Saved data entries
-*-

-- ==== Sys2Proof/Tests/Slice0.lean ====
section
/-! SUPPORT. Tests: ill-formed commands, words of the Quinli encoding, values worked out in the spec, and for each statement of
Certificates/Slice0/Obligations.lean that has hypotheses a state that meets them. Each is about one step on a small state. -/

namespace Sys2Proof.Machine.Tests

set_option Elab.async false

/-! ## Small states -/

/-- The state after reset with one string changed. -/
def withA (f : StringSt → StringSt) : State := State.reset.updStr .a f

/-- String A is ACTIVE and string B its joined standby. -/
def pair : State :=
  (State.reset.updStr .a fun c => (((c.setFld Reg.RED_CAPOSTAT F.RED_CAPOSTAT.ROLE rACTIVE).setFld Reg.RED_CAPOSTAT
    F.RED_CAPOSTAT.PJOINED 1).setFld Reg.BRG_STAT F.BRG_STAT.UP 1)).updStr .b fun c =>
      ((c.setFld Reg.RED_CAPOSTAT F.RED_CAPOSTAT.ROLE rSTANDBY).setFld Reg.BRG_STAT F.BRG_STAT.UP 1)

/-- String A is ACTIVE without a partner. -/
def alone : State := withA fun c => c.setFld Reg.RED_CAPOSTAT F.RED_CAPOSTAT.ROLE rACTIVE

/-- Core 0 of string A at firmware level, at 0x1000. -/
def firm (s : State) : State := s.updStr .a fun c => c.updCore 0 fun k => { k with status := 1, pc := 0x1000 }

/-- A phrase of 4 instructions in slot 2 of ring 5. -/
def flight5 : Flight :=
  { core := 0, det := 0, committed := true, slot := 2, nslot := 1, ninsn := 4, tag := 7, gseq := 0, lead := 0, budget := 65536, barrier := false,
    cqEn := false, cqBase := 0, oldCnt := none, count := 0, fpc := 0, effects := [], bound := false, solve := none,
    entry := none, posted := false }

/-- Core `0` of string `x` runs the phrase `flight5`. -/
def running5 (s : State) (x : Str) : State := s.updStr x fun c =>
  { c.updCore 0 fun k => { k with status := 2, phrase := 0x80000005, pc := BitVec.ofNat 32 (slotAddr 5 2 + 32) } with
    ring := { c.ring with flights := [(5, some flight5)] } }

/-- String A runs the phrase alone. -/
def ph : State := running5 alone .a

/-- Register `r` of core 0 of string A holds `v`. -/
def g (s : State) (r v : Nat) : State := s.updStr .a fun c => c.updCore 0 fun k => k.setReg r v

/-- What a command answers, where it is a next state. -/
def next (o : Out) : State := match o with
  | .next t => t
  | _ => State.reset

/-! ## Commands that are not well formed -/

theorem test_engineJob_wf : Instr.wf (.engineJob .a 0 0 0 [] 0 0 false) = false := by decide +kernel
theorem test_hkaScan_wf : Instr.wf (.hkaScan .a [] false 0) = false := by decide +kernel

/-! ## Words of the encoding (02_quinli_isa.md R46 to R48, R53, R59) -/

/-- R47, R49: op 0x00, gd 31, ga 30, gb 29, func 0x02. -/
theorem test_decode_sub : decodeInsn 0b00000011111111101110100000000010#32 = some (.alu .sub 31 30 29) := by decide +kernel
/-- R48: op 0x08, gd 1, ga 2, imm16 0xFFFC. -/
theorem test_decode_lw : decodeInsn 0b00100000001000101111111111111100#32 = some (.imm .lw 1 2 0xFFFC) := by decide +kernel
/-- R53: op 0x17, func 0x002 is AADD. -/
theorem test_decode_aadd : decodeInsn 0b01011100001000100001100000000010#32 = some (.atom .aadd 1 2 3) := by decide +kernel
/-- R54: op 0x14, BLTU. -/
theorem test_decode_bltu : decodeInsn 0b01010000001000101111111111111111#32 = some (.imm .bltu 1 2 0xFFFF) := by decide +kernel
/-- A word of an op that is not assigned. -/
theorem test_decode_none : decodeInsn 0b11111100000000000000000000000000#32 = none := by decide +kernel

/-! ## Instructions: witnesses and values (02_quinli_isa.md) -/

theorem test_wit_ready_firm : (firm alone).ready .a 0 .clean := by unfold State.ready; decide +kernel
theorem test_wit_ready_phrase : ph.ready .a 0 .single := by unfold State.ready; decide +kernel
theorem test_wit_ready_reset : State.reset.ready .a 0 .double := by unfold State.ready; decide +kernel

/-- Core 0's register `r`, and its PC, after a command. -/
def reg (o : Out) (r : Nat) : Nat := ((next o).a.core 0).reg r
def pc (o : Out) : Nat := ((next o).a.core 0).pc.toNat

/-- R49: the sum wraps; a shift uses gb[4:0]; MULH of -1 by -1 is 0. -/
theorem test_add_wraps : reg (exec (.add .a 0 1 2 3 .clean) (g (g (firm alone) 2 0xFFFFFFFF) 3 2)) 1 = 1 := by decide +kernel
theorem test_sll_count : reg (exec (.sll .a 0 1 2 3 .clean) (g (g (firm alone) 2 1) 3 33)) 1 = 2 := by decide +kernel
theorem test_mulh_signs : reg (exec (.mulh .a 0 1 2 3 .clean) (g (g (firm alone) 2 0xFFFFFFFF) 3 0xFFFFFFFF)) 1 = 0 := by decide +kernel
theorem test_sra_sign : reg (exec (.srai .a 0 1 2 4 .clean) (g (firm alone) 2 0x80000000)) 1 = 0xF8000000 := by decide +kernel
/-- R49: CLZ of 0 is 32. -/
theorem test_clz_zero : reg (exec (.clz .a 0 1 2 0 .clean) (firm alone)) 1 = 32 := by decide +kernel
/-- R39: g0 reads 0. -/
theorem test_g0 : reg (exec (.addi .a 0 0 0 5 .clean) (firm alone)) 0 = 0 := by decide +kernel
/-- R50: division by zero and the overflowing quotient. -/
theorem test_div_zero : reg (exec (.div .a 0 1 2 3 .clean) (g (firm alone) 2 7)) 1 = 0xFFFFFFFF := by decide +kernel
theorem test_div_overflow : reg (exec (.div .a 0 1 2 3 .clean) (g (g (firm alone) 2 0x80000000) 3 0xFFFFFFFF)) 1 = 0x80000000 := by decide +kernel
/-- R51: LUI, and SLTIU with a sign-extended immediate. -/
theorem test_lui : reg (exec (.lui .a 0 1 0 0x8001 .clean) (firm alone)) 1 = 0x80010000 := by decide +kernel
theorem test_sltiu : reg (exec (.sltiu .a 0 1 2 0xFFFF .clean) (g (firm alone) 2 0xFFFFFFFE)) 1 = 1 := by decide +kernel
theorem test_wit_DivisionNeverTraps : let k := (firm alone).a.core 0; k.g32 5 = 0 ∧
    (((g (g (firm alone) 2 0x80000000) 3 0xFFFFFFFF).a.core 0).g32 2 = 0x80000000 ∧
      ((g (g (firm alone) 2 0x80000000) 3 0xFFFFFFFF).a.core 0).g32 3 = 0xFFFFFFFF) := by decide +kernel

-*-

**Problem details**: Reproduce the lines above, beginning at the line with "cqEn := false, cqBase" and stopping after the line with "def running5 (s", exactly as they are.

**Task answer**:
    cqEn := false, cqBase := 0, oldCnt := none, count := 0, fpc := 0, effects := [], bound := false, solve := none,
    entry := none, posted := false }

/-- Core `0` of string `x` runs the phrase `flight5`. -/
def running5 (s : State) (x : Str) : State := s.updStr x fun c =>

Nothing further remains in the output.